What you will do | Lines before the one containing "nbytes := countBytes s.nbytes len" are to be left out; that line and every line after it, through the last line below, are to be reproduced exactly.

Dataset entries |
»»
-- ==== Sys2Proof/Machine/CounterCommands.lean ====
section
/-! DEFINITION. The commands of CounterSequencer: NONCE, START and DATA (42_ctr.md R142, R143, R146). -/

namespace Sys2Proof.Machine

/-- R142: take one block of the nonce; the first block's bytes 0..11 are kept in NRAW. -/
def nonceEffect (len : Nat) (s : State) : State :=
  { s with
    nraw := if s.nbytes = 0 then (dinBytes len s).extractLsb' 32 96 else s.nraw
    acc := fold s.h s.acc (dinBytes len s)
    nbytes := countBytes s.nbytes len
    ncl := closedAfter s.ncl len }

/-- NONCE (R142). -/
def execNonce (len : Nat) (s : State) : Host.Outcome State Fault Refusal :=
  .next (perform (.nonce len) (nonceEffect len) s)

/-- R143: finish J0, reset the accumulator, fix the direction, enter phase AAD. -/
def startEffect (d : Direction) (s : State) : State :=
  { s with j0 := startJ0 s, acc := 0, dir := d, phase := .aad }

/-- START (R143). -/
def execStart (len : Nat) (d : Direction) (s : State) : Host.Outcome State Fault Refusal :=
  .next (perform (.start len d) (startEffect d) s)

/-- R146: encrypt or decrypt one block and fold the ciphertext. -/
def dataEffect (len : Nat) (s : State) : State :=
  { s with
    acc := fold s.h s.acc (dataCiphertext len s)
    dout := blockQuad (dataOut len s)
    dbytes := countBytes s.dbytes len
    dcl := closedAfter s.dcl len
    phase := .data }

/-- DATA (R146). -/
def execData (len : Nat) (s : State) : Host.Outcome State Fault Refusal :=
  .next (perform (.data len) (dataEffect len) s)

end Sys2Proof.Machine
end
««
Your solution |
    nbytes := countBytes s.nbytes len
    ncl := closedAfter s.ncl len }

/-- NONCE (R142). -/
def execNonce (len : Nat) (s : State) : Host.Outcome State Fault Refusal :=
  .next (perform (.nonce len) (nonceEffect len) s)

/-- R143: finish J0, reset the accumulator, fix the direction, enter phase AAD. -/
def startEffect (d : Direction) (s : State) : State :=
  { s with j0 := startJ0 s, acc := 0, dir := d, phase := .aad }

/-- START (R143). -/
def execStart (len : Nat) (d : Direction) (s : State) : Host.Outcome State Fault Refusal :=
  .next (perform (.start len d) (startEffect d) s)

/-- R146: encrypt or decrypt one block and fold the ciphertext. -/
def dataEffect (len : Nat) (s : State) : State :=
  { s with
    acc := fold s.h s.acc (dataCiphertext len s)
    dout := blockQuad (dataOut len s)
    dbytes := countBytes s.dbytes len
    dcl := closedAfter s.dcl len
    phase := .data }

/-- DATA (R146). -/
def execData (len : Nat) (s : State) : Host.Outcome State Fault Refusal :=
  .next (perform (.data len) (dataEffect len) s)

end Sys2Proof.Machine
end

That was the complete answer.